Materials and methods

Study area and period

Liaocheng is a prefecture-level city in western Shandong province, China. Its geographical location is 36.27N and 115.59E, and it has a population of 5.79 million (data from 2011 census). The Round-Robin Database occupies a land area of 8,715 km2. It borders the provincial capital of Jinan to the southeast, Dezhou to the northeast, Tai’an to the south, and the provinces of Hebei and Henan to the west. The city of Liaocheng administers eight county-level divisions, including one district, one county-level city and six counties: Dongchangfu district, Linqing City, Yanggu County, Dong’e County, Chiping County, Gaotang County, Guan County and Shen County. These are further divided into 134 township-level divisions. The period of interest was from January 1, 2007 to December 31, 2011. Data relating to HFMD cases were obtained from the National Center for Public Health Surveillance and Information Services, China Center for Disease Control and Prevention. The date recorded was the date of symptom onset, and every district was required to report HFMD cases via the web-based surveillance system in a unified format, with information including the name, gender, age and address of patients.

Geographical analyses

For the geographical analysis, techniques available through the Geographical Information System (GIS) were employed. To conduct a GIS-based analysis on the spatial distribution of HFMD, a town-level polygon map at a scale of 1:100,000 was obtained, on which the town-level point layer containing information with regard to latitudes and longitudes of central points of each county was created. Geographical data was used from digital maps from the National Fundamental Geographic Information System, China (http://nfgis.nsdi.gov.cn). All HFMD cases were geo-coded and matched to the town-level polygon and point layers by the administrative code using the software ArcGIS9.3 (ESRI Inc., Redlands, CA, USA). To assess the risk of HFMD in each town, an excess hazard map was produced.
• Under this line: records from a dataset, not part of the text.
/-- The cell-energy block beside its registers. -/
structure CelState where
  cells : Tbl CellState := []
  arms : Tbl ArmState := []
  /-- Cells whose bypass is requested and not yet decided, by bit, R177; reset 0. -/
  bypReq : Nat := 0
  /-- Cells whose requested bypass is due at the last Acquire deadline, by bit, R178; reset 0. -/
  bypDue : Nat := 0
  /-- Cells whose rejoin is requested and not yet judged, by bit, R180; reset 0. -/
  rjReq : Nat := 0
  /-- Cells whose rejoin is due for judgement since the last Acquire deadline, by bit, R180; reset 0. -/
  rjDue : Nat := 0
  /-- TIME of the last Acquire deadline, R178, R180; reset 0. -/
  acqAt : Nat := 0
  /-- TIME at which the hour of the ageing means began, R174; reset 0. -/
  hourAt : Nat := 0
  /-- This plan is the first since RUN went to 1, R157; reset true. -/
  firstPlan : Bool := true
deriving DecidableEq, Repr

/-! ### Edge scheduler (07) -/

/-- The state of a leg (R258). -/
inductive LegPos where
  | off | lower | upper
deriving DecidableEq, Repr

/-- The plan of one leg: the state at a, and its edges as offsets from a in 78.125 ps units with the state each leads to. -/
structure LegPlan where
  init : LegPos := .off
  edges : List (Int × LegPos) := []
deriving DecidableEq, Repr

/-- The plan of one cell (R257): TIME of a, the two legs (leg 2 idle in a half-bridge), dead time, strength code, and the commands. -/
structure CellPlan where
  start : Nat := 0
  leg1 : LegPlan := {}
  leg2 : LegPlan := {}
  dt : Nat := 0
  code : Nat := 0
  bypass : Bool := false
  blocked : Bool := false
deriving DecidableEq, Repr

/-- A cell's plan as built, with the remainders of its two legs in 78.125 ps units (R205). -/
structure BuiltCell where
  plan : CellPlan
  rem1 : Int
  rem2 : Int
deriving DecidableEq, Repr

/-- What the plan of an arm leaves beside its cells' plans: its mode, M before the clamp, LIMIT, the level count, the insertion set and its
swaps, whether this device carried the fractional pulse, and the edges moved and removed (R186, R190, R191, R205). -/
structure BuiltArm where
  mode : Nat := 0
  m : Rat := 0
  limit : Bool := false
  n : Nat := 0
  set : List Nat := []
  swaps : Nat := 0
  carried : Bool := false
  moved : Nat := 0
  removed : Nat := 0
deriving DecidableEq, Repr

/-- The edge scheduler beside its registers. -/
structure EdgState where
  /-- The plans built at this tick's Solve deadline, by cell, R183; reset none. -/
  built : Tbl (Option BuiltCell) := []
  /-- The same by arm; reset none. -/
  builtArms : Tbl (Option BuiltArm) := []
  /-- The plans last dispatched, by cell, R197, R199; reset none. -/
  sent : Tbl (Option CellPlan) := []
  /-- The plans dispatched before those, with their cells, whose blanking windows may still count, R227, R228; reset none. -/
  prior : List (Nat × CellPlan) := []
  /-- Arms blocked since the last dispatch, by bit: a plan computed for them is not dispatched and their legs are off, R198, R236;
  reset 0. -/
  offArms : Nat := 0
  /-- The largest M of the last plan, R126, R186; reset 0. -/
  m : Rat := 0
  /-- A plan built at this Solve deadline is not complete, R192, R471; reset false. -/
  incomplete : Bool := false
  /-- TIME at which the plans built at the Solve deadline are complete, R192; reset 0. -/
  readyAt : Nat := 0
deriving DecidableEq, Repr

/-- No plan has been dispatched: the previous one is the null plan (R22, R158). -/
def EdgState.noPrevious (e : EdgState) : EdgState := { e with sent := [], prior := [], offArms := 0 }

/-- The delay lines (R206 to R208): group 5 × line + group. -/
structure DlState where
  /-- The 6-bit trim of each group, R206; reset 0 (DESIGN CHOICE, log 21). -/
  trims : Tbl Nat := []
  /-- The group that is out of each line's path, 0 to 4, R206; reset 0 (DESIGN CHOICE, log 21). -/
  outs : Tbl Nat := []
  /-- Groups calibrated since the timebase PLL locked, by bit, R207; reset 0. -/
  done : Nat := 0
  /-- Lines whose group out is within its target and waits for its swap, by bit, R206; reset 0. -/
  swapDue : Nat := 0
  /-- Groups held at a trim bound off their target, by bit, R208; reset 0. -/
  bad : Nat := 0
deriving DecidableEq, Repr


/-! ### Local PWM (07) -/

/-- One PWM channel beside its registers. -/
structure PwmChan where
  /-- The counter runs, R213; reset false. -/
  run : Bool := false
  /-- Enabled with TSYNC 1 and waiting for the next tick start, R213; reset false. -/
  waitTick : Bool := false
  /-- TIME of the latest counter zero from which the counter counts up, R210; reset 0. -/
  zeroAt : Nat := 0
  /-- Output A is high, R209; reset low. -/
  outA : Bool := false
  /-- Output B is high, R209; reset low. -/
  outB : Bool := false
  /-- TIME × 32 of A's last turn-off, R211; reset 0. -/
  offA : Nat := 0
  /-- TIME × 32 of B's last turn-off, R211; reset 0. -/
  offB : Nat := 0
  /-- A turn-on waiting for its dead time: A (true) or B, and its TIME × 32, R211; reset none. -/
  turnOn : Option (Bool × Nat) := none
  /-- The trip state is in force, R217; reset false. -/
  cut : Bool := false
  /-- Occurrences counted towards the interrupt, R214; reset 0. -/
  evCount : Nat := 0
  /-- TIME + 1 of the last occurrence of each event; reset 0. -/
  evAfter : Tbl Nat := []
deriving DecidableEq, Repr

/-- Local PWM beside its registers: channels 0 to 5. -/
structure PwmState where
  chans : Tbl PwmChan := []
  /-- Samples of each trip input that agree on a new state so far, R216; reset 0. -/
  runs : Tbl Nat := []
  /-- The level last seen at each trip input pin, by bit, R216; reset all high, the inactive level of POL 0 (RAW reads 0). -/
  pins : Nat := 255
deriving DecidableEq, Repr

/-! ### Trip network (08) -/

/-- The trip network beside its registers. -/
structure TrpState where
  /-- The arms that each latched source blocks, R232; reset none. -/
  blocks : Tbl Nat := []
  /-- Which of RUN (bit 0) and CLE EN (bit 1) caused the latch of source 25, R231; reset 0. -/
  cause25 : Nat := 0
  /-- The input level at each comparator, in units of 0.1 µV, R225; reset 0 (DESIGN CHOICE, log 9). -/
  level : Tbl Int := []
  /-- Bit n: blanking of comparator n has been capped in this tick, R228; reset 0. -/
  capped : Nat := 0
  /-- The last unpredicted voltage of each cell in 0.1 V, R231 (source 32); reset none. -/
  cellV : Tbl (Option Int) := []
  /-- The last DC-link word that was not NV, R246 (source 33 activity); reset none. -/
  vdcWord : Option Nat := none
  /-- By source: TIME of its latest latching, and the arms it blocked before that clock, R223, R240; reset none. -/
  latched : Tbl (Option (Nat × Nat)) := []
  /-- By source: TIME at which software cleared it, and the arms and cause that the flag then held, R240; reset none. -/
  cleared : Tbl (Option (Nat × Nat × Nat)) := []
  /-- By arm: TIME at which it was enabled, R223; reset none. -/
  enabledAt : Tbl (Option Nat) := []
  /-- Consecutive exceeding DC-link words, R246; reset 0. -/
  vdcRun : Nat := 0
  /-- Since when P has exceeded 1.1 × PEXP, R248; reset none. -/
  pexpSince : Option Nat := none
deriving DecidableEq, Repr

/-! ### Spoke links (09) -/

/-- The quantities of a Report as the device uses them (R260, R263). -/
structure CellData where
  vcap : Int := 0
  isrc : Int := 0
  soc : Nat := 0
  von : Nat := 0
  temp : Int := 0
  ton : Nat := 0
  toff : Nat := 0
  planTick : Nat := 0
  gate : Nat := 0
  fcode : Nat := 0
  tvalid : Bool := false
  socv : Bool := false
  fault : Bool := false
  bypClosed : Bool := false
  blocked : Bool := false
  noplan : Bool := false
deriving DecidableEq, Repr

/-- A sequenced service frame sent and not acknowledged (R274): SEQ, TYPE, payload, attempts, the TIME of the last attempt. -/
structure SvcSent where
  seq : Nat
  type : Nat
  payload : List Nat
  tries : Nat
  at_ : Nat
deriving DecidableEq, Repr

/-- One Spoke port beside its registers, with the state of the cell unit on it (R41, R181). -/
structure PortState where
  /-- The Report accepted for the present tick, R277; reset none. -/
  got : Option CellData := none
  /-- The quantities in use since the last Acquire deadline, R263, R278; reset all 0. -/
  data : CellData := {}
  /-- The port had a good Report at the last Acquire deadline, R277; reset false. -/
  good : Bool := false
  /-- The quantities in use were predicted, R278; reset false. -/
  pred : Bool := false
  /-- TICK and VCAP of the last two good Reports, newest first, R278; reset none. -/
  goodV : List (Nat × Int) := []
  /-- Plan SEQ to send next, R256; reset 0. -/
  planSeq : Nat := 0
  /-- Service SEQ to send next, R256; reset 0. -/
  svcSeq : Nat := 0
  /-- Report SEQ and TICK received last, R280; reset none. -/
  rxSeq : Option (Nat × Nat) := none
  /-- TIME × 32 at which ECHO left, R264; reset none. -/
  echoT1 : Option Nat := none
  /-- t2 − t1 of the echo whose TURN has not come, in 78.125 ps units, R265; reset none. -/
  roundTrip : Option Int := none
  /-- The averaging in progress: twice the sum of the samples, and their number, R265; reset none. -/
  avg : Option (Int × Nat) := none
  /-- d has been formed since the port entered NEGOTIATE, R265, R266; reset false. -/
  formed : Bool := false
  /-- Consecutive rejected samples, R265; reset 0. -/
  rejects : Nat := 0
  /-- TICK of the last accepted sample, R265; reset 0. -/
  acceptTick : Nat := 0
  /-- The versions offered in the negotiation under way, as a map of bits, R270, R285; reset 0. -/
  offer : Nat := 0
  /-- The version offered in a confirmation and not yet acknowledged, R270; reset none. -/
  confirmed : Option Nat := none
  /-- The cell has acknowledged the version, R270, R551; reset false. -/
  acked : Bool := false
  /-- TIME of the last HELLO offer, R270; reset 0. -/
  offerAt : Nat := 0
  /-- The service window declared by the cell, R271; reset 1. -/
  window : Nat := 1
  /-- The block reaction time declared in HELLO, in ns, R270, R411; reset 0. -/
  react : Nat := 0
  /-- The cell unit has been admitted, R43; reset false. -/
  admitted : Bool := false
  /-- Consecutive Reports with another version, R280; reset 0. -/
  verRun : Nat := 0
  /-- In RESYNC: the TIME of the loss and whether the port was in OPERATE, R281; reset none. -/
  lossAt : Option (Nat × Bool) := none
  /-- Sequenced service frames not acknowledged, oldest first, R274; reset none. -/
  unacked : List SvcSent := []
  /-- SEQ of the last service frame received in order, R272; reset none. -/
  svcRx : Option Nat := none
  /-- TICKs of the last plans dispatched to the port, newest first, at most four, R261; reset none. -/
  planTicks : List Nat := []
  /-- BYPCAUSE, R177; reset 0. -/
  bypCause : Nat := 0
  /-- BYPFAIL, R179; reset false. -/
  bypFail : Bool := false
  /-- The unit has reported BYPCLOSED since its link was last trained, R179; reset false. -/
  closedSeen : Bool := false
  /-- TICK of the first frame with BYPASS sent while the link was in operation, BYPCLOSED not yet reported, R179; reset none. -/
  bypSent : Option Nat := none
  /-- Consecutive valid dv/dt estimates above DVDT, R247; reset 0. -/
  dvdtRun : Nat := 0
  /-- The voltage in 0.1 V and the time in 0.1 ns of the last valid dv/dt estimate, R231; reset none. -/
  dvdtLast : Option (Int × Nat) := none
  /-- Service frames placed on the line that have not ended: TIME of the first character, bytes, R273; reset none. -/
  line : List (Nat × List Nat) := []
  /-- TIME from which the line is free for a further service frame, R273; reset 0. -/
  lineFree : Nat := 0
  /-- TIME at which the last service frame begins, R284; reset 0. -/
  svcAt : Nat := 0
  /-- The end of the eight block symbols sent last, R276; reset 0. -/
  blockTill : Nat := 0
  /-- RATE waits for room in the service window: whether to 2.5 Mb/s, R274, R283; reset none. -/
  rateWait : Option Bool := none
  /-- TIME at which the port changes its line rate, and whether to 2.5 Mb/s, R283; reset none. -/
  rateAt : Option (Nat × Bool) := none
  /-- The line runs at 2.5 Mb/s, R283; reset false. -/
  slow : Bool := false
  /-- TIME of the last change of rate, R283; reset 0. -/
  rateSince : Nat := 0
deriving DecidableEq, Repr

/-- The Hub beside its registers. -/
structure SpkState where
  ports : Tbl PortState := []
  /-- The change of line rate under way: whether to 2.5 Mb/s, R283; reset none. -/
  rateTo : Option Bool := none
  /-- TIME of the last ECHO slot, R264; reset none. -/
  echoSlot : Option Nat := none
  /-- Ports whose alignment at the new rate is still awaited, by bit, R283; reset 0. -/
  alignWait : Nat := 0
  /-- TIME of the last Kickstand Plan frames, R284; reset 0. -/
  ksPlanAt : Nat := 0
  /-- Ports whose Plan frame of this tick has been started, by bit, R13; reset 0. -/
  planPorts : Nat := 0
  /-- Ports on which the plan data of those frames follow, by bit, R13; reset 0. -/
  planLine : Nat := 0
  /-- TIME at which those frames started (t_tx), R13, R266; reset 0. -/
  planAt : Nat := 0
  /-- The Hub asks the always-on domain for a wake, R284; reset false. -/
  wakeReq : Bool := false
deriving DecidableEq, Repr

/-! ### Peloton (17) -/

/-- A SUMMARY frame's contents (R469): lists by arm of six. -/
structure Summary where
  tick : Nat := 0
  lanes : Nat := 0
  leader : Bool := false
  blkArms : Nat := 0
  elig : List Nat := []
  byp : List Nat := []
  meanKey : List Nat := []
  volts : List Nat := []
  worst : Nat := 0
deriving DecidableEq, Repr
The excess hazard represents the ratio of the observed incidence in each town over the average incidence of all areas; the latter is calculated by the number of cases over the total number of people at risk instead of the annualized incidence of a town (8). Mapping raw estimates of disease occurrence can lead to spurious spatial features. To overcome this problem spatial empirical Bayes smoothing was implemented using SpaceStat software (http://www.biomedware.com/?module=Page&sID=spacestat).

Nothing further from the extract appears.